Jonathan DAVID Iconatrophy: Herodotus' Perception of Barbarian Monuments of the Hermus Watershed
Wilhelm Spiegelberg (1927, 25) suggested nearly eighty years ago that the strange story of Sesostris' escape from his usurping brother's fiery death trap, in which the queen persuades Sesostris to have two of his sons serve as human bridges over the flames (2.107), stems from a faulty interpretation of a conventional Egyptian relief type, namely the trampling of conquered foes, often with goddess in attendance. This type of oral commentary on monumental objects, a sort of constructive remembrancing on the basis of rationalizing existing notable remains, has been dubbed by the anthropologist Jan Vansina (1985, 10) "iconatrophy," and it results in stories akin to etiological tales familiar from mythology. This notion can be employed to explain much seemingly bizarre material in Herodotus, and it seems to occur in varying degrees, ranging from a reasonably well-remembered historical detail to a wholly rationalized and constructed explanation of a monument.
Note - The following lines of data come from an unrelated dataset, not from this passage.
/-- Acts for a path, then returns to the issuing one. -/
def State.asPath (s : State) (wid k : Nat) (f : State → State) : State := { f { s with cur := (wid, k) } with cur := s.cur }

/-- The latch releases a path: its window opens and the word is passed (R273). -/
def State.releasePath (s : State) (op : Nat) (a : Arrival) : State :=
  match s.placeOf a with
  | none => s
  | some k =>
    let ds := if a.opc = 0x383 then [] else [Dest.m (mxReg a.opc a.word)]
    let w : Window := { lane := true, left := a.word.la.toNat + 1, dests := ds, mxop := some op, made := if ds.isEmpty then none else some op }
    s.asPath a.wid k (fun s =>
      (s.modP (fun p => { p with
        mx := none
        windows := p.windows ++ [w] })).advanceLane)

def State.releaseLatch (s : State) (core : Nat) (as : List Arrival) : State :=
  let op := s.names
  let o : MxOp := { id := op, parts := as }
  let s := ({ s with names := op + 1 }).modCore core (fun c => { c with
    latch := c.latch.filter (fun a => !as.any (fun b => b.id == a.id)), ops := c.ops ++ [o] })
  as.foldl (fun s a => s.releasePath op a) s

/-- An arrival merges an amax. -/
def Arrival.merges (a : Arrival) : Bool := a.opc == 0x383 && bitB a.word.md 1

/-- Translates the amax word of an arrival at its release, its path's lanes taking what fails (R22, R27). DEDUCED
(log 122): the translation made at issue is not kept while the latch waits, which may be without limit. -/
def State.amaxAgain (s : State) (a : Arrival) : State × Except Split Arrival :=
  match s.placeOf a with
  | none => (s, .ok a)
  | some k =>
    let cur := s.cur
    let s := { s with cur := (a.wid, k) }
    let live := s.cp.liveMask s.cw
    match s.xlateLanes s.agent 4 .atomic [(lowestLane live, (a.amaxVa.toNat : Int))] with
    | (t, x :: _, _) => ({ t with cur := cur }, .ok { a with amax := x.pa })
    | (t, [], bad) => let g := badSplit s bad; ({ t with cur := cur }, .error { g with lanes := live, rcd := { g.rcd with mask := live, lane := false } })

/-- Releases an operation whose arrivals' amax words all translate; an arrival whose word does not leaves the latch, which
goes on waiting for its warp. -/
def State.releaseAll (s : State) (core : Nat) : List Arrival → List Arrival → State
  | done, [] => s.releaseLatch core done
  | done, a :: r =>
    if !a.merges then s.releaseAll core (done ++ [a]) r
    else
      match s.amaxAgain a with
      | (s, .ok b) => s.releaseAll core (done ++ [b]) r
      | (s, .error g) =>
        let s := s.modCore core (fun c => { c with latch := c.latch.filter (fun b => b.id ≠ a.id) })
        match s.placeOf a with
        | some k => s.asPath a.wid k (fun s => (s.modP (fun p => { p with mx := none })).splitThen [g] id)
        | none => s

/-- The latch looks at its arrivals: it breaks the gang, releases the operation or waits (R196). -/
def State.tryLatch (s : State) (core : Nat) : State :=
  let as := (s.core core).latch
  match as with
  | [] => s
  | a :: _ =>
    let t := s.teamOf a.wid
    if as.any (fun b => gangExited s t b.g0) then s.breakLatch core 1
    else if as.any (fun b => b.opc != a.opc || b.g0 != a.g0) then s.breakLatch core 2
    else if as.any (fun b => decide (gangMcnt b.g0 < mxReg b.opc b.word + gangN b.g0 - 1)) then s.breakLatch core 4
    else
      match s.listed as a.g0 t with
      | none => s
      | some l =>
        if l.any (fun b => mxFields b.word != mxFields a.word) then s.breakLatch core 6
        else if s.gangParked core t a.g0 then s
        else if !l.all (s.formatOk core) then s.breakLatch core 7
        else s.releaseAll core [] l

/-! ## Issue (R271, R273) -/

/-- The checks of the canvas operand: bounds over the tile, 64-byte alignment, ring headers (R58, R273). -/
def tileCause (t : Team) (writing : Bool) (w : Nat) (c : Int) : Nat :=
  if c < 0 ∨ (t.canvasSize : Int) < c + w then 1
  else if c % 64 ≠ 0 then 2
  else if writing && touchesHeader t c.toNat w then 3
  else 0

/-- What is wrong with a warp's own operands, on every lane of its path; else the offset and the amax word. -/
def State.mxOperands (s : State) (opc : Nat) (f : LaneWord) : State × Except Split (Nat × VAddr × Nat) :=
  if opc = 0x381 then (s, .ok (0, 0, 0))
  else
    let w := Tensor.tileSize false (mxFmt f.tyN)
    let live := s.cp.liveMask s.cw
    let c := laneEa s.cw s.run f 0
    let writing := opc == 0x383
    let cause := tileCause s.cteam writing w c
    if cause ≠ 0 then (s, .error { lanes := live, rcd := canvasRec cause c live s.cp.lpc })
    else
      match watchCode s.cctx s.cteam true (!writing) writing c.toNat w with
      | some k => (s, .error (watchPath s (BitVec.ofInt 72 c) k))
      | none =>
        if writing && bitB f.md 1 then
          let ea : Int := (s.run.aVal (f.c.toNat % 16)).toNat
          match s.xlateLanes s.agent 4 .atomic [(lowestLane live, ea)] with
          | (s, x :: _, _) =>
            (match watchCode s.cctx s.cteam false false true x.ea.toNat 4 with
             | some k => (s, .error (watchPath s x.ea k))
             | none => (s, .ok (c.toNat, x.ea, x.pa)))
          | (s, [], bad) =>
            let g := badSplit s bad
            (s, .error { g with lanes := live, rcd := { g.rcd with mask := live, lane := false } })
        else (s, .ok (c.toNat, 0, 0))

/-- The path waits at the latch and issues nothing, be it arrived or second to another path of its warp (R193, R273,
R274). -/
def State.latchWait (s : State) : State :=
  ((s.modP (fun p => { p with both := true })).waitLane 8).yieldSlot s.cur.1 s.cur.2

/-- The operation in whose window the path issues a drain of its accumulator (R45). -/
def State.drainBefore (s : State) (opc : Nat) (f : LaneWord) : Option Nat :=
  if opc ≠ 0x383 then none
  else (s.cp.windows.find? (fun d => d.lane && d.dests.contains (.m (mxReg opc f)))).bind (·.made)

/-- The path arrives at the latch. -/
def State.arriveAt (s : State) (opc : Nat) (f : LaneWord) (c : Nat) (va : VAddr) (am : Nat) : State :=
  let core := coreOf s.cur.1
  let a : Arrival := {
    id := s.names, wid := s.cur.1, opc := opc, word := f, g0 := s.cw.g0, coff := c, amaxVa := va, amax := am
    before := s.drainBefore opc f }
  let s := ({ s with names := s.names + 1 }).modCore core (fun k => { k with latch := k.latch ++ [a] })
  let s := (s.modP (fun p => { p with mx := some a.id, lstall := 8 })).tryLatch core
  match s.path? with
  | some p => if p.mx = some a.id then s.latchWait else s
  | none => s

/-- What a matrix form does when its path issues it. -/
def State.mxIssue (s : State) (opc : Nat) (f : LaneWord) : State :=
  let core := coreOf s.cur.1
  let me := s.cw.tindex
  if s.cp.mx.isSome then
    let s := s.tryLatch core
    match s.path? with
    | some p => if p.mx.isSome then s.latchWait else s
    | none => s
  else if (s.core core).grant ≠ some s.cw.team then s.lanePathFault 0x12 5
  else if s.cw.g0 = 0 ∨ !(gangList s.cw.g0).contains me then (s.breakLatch core 3).lanePathFault 0x12 3
  else
    match s.mxOperands opc f with
    | (s, .error g) => s.splitThen [g] id
    | (s, .ok x) =>
      if (s.core core).latch.any (fun a => a.wid = s.cur.1) then s.latchWait else s.arriveAt opc f x.1 x.2.1 x.2.2

def execMxacc (f : LaneWord) (s : State) : Out := laneForm (.mxacc f) s (fun s => s.mxIssue 0x380 f)
def execMxzero (f : LaneWord) (s : State) : Out := laneForm (.mxzero f) s (fun s => s.mxIssue 0x381 f)
def execMxloadc (f : LaneWord) (s : State) : Out := laneForm (.mxloadc f) s (fun s => s.mxIssue 0x382 f)
def execMxdrain (f : LaneWord) (s : State) : Out := laneForm (.mxdrain f) s (fun s => s.mxIssue 0x383 f)

/-! ## Performing an operation (R274, R275, R277) -/

/-- Block b of a dense tile whose bytes from its head on are at key k of some cells (R256). -/
def denseBlock (m : Cells 8) (k c b : Nat) (tileB : Bool) : List Float.Val :=
  let e := k + Tensor.expPlane tileB c + 2 * b
  let n := Tensor.blockBytes c
  Tensor.blockValues c (m.get e).toNat (m.get (e + 1)).toNat (m.readN (k + 64 + b * n) n)

/-- Column c of a weight slot: 32 values, zeros where the column is dead or an element is dropped (R258). -/
def WSlot.column (w : WSlot) (c : Nat) : List Float.Val :=
  let fmt := w.fmt.toNat
  if !Tensor.isSparse fmt then denseBlock (w.planes.map (fun e => (e.1 + 64, e.2))) 0 fmt c true
  else if !bitB w.bitmap c then List.replicate 32 (.num false 0 0)
  else
    let l := w.live.toNat
    let j := popcount (w.bitmap &&& BitVec.ofNat 32 (2 ^ c - 1))
    let n := if fmt = 5 then 16 else 8
    let idx := Tensor.pad64 (n * l)
    let exp := idx + Tensor.pad64 (4 * l)
    let e0 := (w.planes.get (exp + 2 * j)).toNat
    let e1 := (w.planes.get (exp + 2 * j + 1)).toNat
    (Tensor.sparseVector (Tensor.isDx8 fmt) (w.planes.readNat (idx + 4 * j) 4) (w.planes.readN (n * j) n)).map (fun x =>
      match x with
      | some e => e.value (Tensor.isDx8 fmt) e0 e1
      | none => .num false 0 0)

/-- s of R275: the exact sum of products, an exact zero being +0. -/
def dotVal (a b : List Float.Val) : Float.Val :=
  match Tensor.sumVals (List.zipWith Tensor.mulVal a b) with
  | .num s m e => if m = 0 then .num false 0 0 else .num s m e
  | x => x

/-- s × σ of R275, an exact zero s being +0 whatever the sign of σ. -/
def scaled (s sigma : Float.Val) : Float.Val :=
  match s, Tensor.mulVal s sigma with
  | .num _ 0 _, .num _ m e => .num false m e
  | _, x => x

/-- One element of an accumulation: T + s × σ, rounded once (R275). -/
def accum (t : Nat) (a b : List Float.Val) (sigma : Float.Val) : Nat :=
  (Float.addVal Float.f32 0 false (Float.read Float.f32 t) (scaled (dotVal a b) sigma)).1

def tileKey (tile r c : Nat) : Nat := tile * 2048 + r * 32 + c
def Core.tileAt (k : Core) (tile r c : Nat) : Nat := (k.tiles.get (tileKey tile r c)).toNat

/-- Writes every element of a tile, with its poison. -/
def Core.setTile (k : Core) (tile : Nat) (rows : List (List Nat)) (bad : Bool) : Core :=
  { k with
    tiles := (rows.zipIdx).foldl (fun m r => (r.1.zipIdx).foldl (fun m c => m.set (tileKey tile r.2 c.2) (BitVec.ofNat 32 c.1)) m) k.tiles
    tilePoison := putBit k.tilePoison tile bad }

/-- A tile's rows. -/
def Core.tileRows (k : Core) (tile : Nat) : List (List Nat) :=
  (List.range 64).map (fun r => (List.range 32).map (fun c => k.tileAt tile r c))

def scaleVal (h : List Nat) : Float.Val := Float.read Float.f32 (natBits (h.getD 0 0) 63 32)

/-- MXACC of one warp. -/
def State.mxaccPart (s : State) (core tile : Nat) (a : Arrival) : State :=
  let team := s.teamOf a.wid
  let k := s.core core
  let w := k.wslots.getD a.word.a.toNat {}
  let key := canvasKey (s.teams.getD team {}) a.coff
  let sigma := Tensor.mulVal (scaleVal (s.headAt team a.coff)) (Float.read Float.f32 w.scale.toNat)
  let fmt := mxFmt a.word.tyN
  let cols := (List.range 32).map w.column
  let rows := (List.range 64).map (fun r =>
    let x := denseBlock s.mem.canvas key fmt r false
    (cols.zipIdx).map (fun c => accum (k.tileAt tile r c.2) x c.1 sigma))
  let bad := s.canvasBad team a.coff (Tensor.tileSize false fmt) || w.poison || bitB k.tilePoison tile
  s.modCore core (fun k => k.setTile tile rows bad)

/-- MXLOADC of one warp. -/
def State.mxloadPart (s : State) (core tile : Nat) (a : Arrival) : State :=
  let team := s.teamOf a.wid
  let key := canvasKey (s.teams.getD team {}) a.coff
  let sc := scaleVal (s.headAt team a.coff)
  let fmt := mxFmt a.word.tyN
  let rows := (List.range 64).map (fun r =>
    (denseBlock s.mem.canvas key fmt r false).map (fun v => Tensor.roundVal Float.f32 0 (Tensor.mulVal v sc)))
  s.modCore core (fun k => k.setTile tile rows (s.canvasBad team a.coff (Tensor.tileSize false fmt)))

/-- An element drained to a plain format (R277). -/
def drainElem (f : LaneWord) (x : Nat) : Nat :=
  let fm := Float.ofType f.tyN
  if f.tyN = 16 then x
  else
    let v := (Float.toFmt Float.f32 fm f.rnd.toNat false x).1
    match Float.read Float.f32 x with
    | .num s _ _ => if f.sat == 1 && (v = fm.inf false || v = fm.inf true) then fm.maxFinite s else v
    | _ => v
Two such instances related to currently existing monuments in western Turkey are illustrative. First, Herodotus' citation of the typoi of Sesostris in Ionia (2.106) is thought to correspond to Hittite-era stone reliefs in the vicinity of the Karabel pass (see Lloyd 1988, 20-28), complete with hieroglyphic Luwian inscriptions. Recent debate has largely concerned Herodotus' veracity in this instance, and whether or not the ancient roads in question would have gone through the Karabel pass at all (e.g., S. West Historia 1992, 117-120; Pritchett 1993, 106-112). In the midst of these concerns, the manner in which Herodotus actually employs the typoi with respect to his narrative has gone largely ignored. The second example is the citation of the tomb of Alyattes, the singular Lydian "ergon megiston." An overlooked parallel Greek tale about the mound provides insightful comparison: Athenaios (Deipnosophistai 13.573), citing the first book of Klearchos' Erotika, relates a tale of Gyges' building of this enormous memorial for his mistress, which ever after was called "Hetairas," the Courtesan Mound. This provides an interesting parallel to Herodotus' connecting of paidiskai with the monument, and it may indicate that one or both versions of the tale are products of iconatrophy, etiological tales about prostitutes to account for the structure's peculiar Lydian name.
This paper explores these and other similar citations likely to have resulted from iconatrophy and argues that this is a ramification of Herodotus' methodological focus on object-associated historical anecdotes (cf. Immerwahr AJP 1960, 261-275). The argument then proceeds to characterize this aspect of Herodotus' historiographic method as the widespread employment of "mnemotechnic" devices, and what Vansina calls the forged link between tradition and site (1985, 187). Reliance by the historian on this mode of oral transmission frequently results in various types of iconatrophy or similar forms of "deformation," to use Oswyn Murray's term.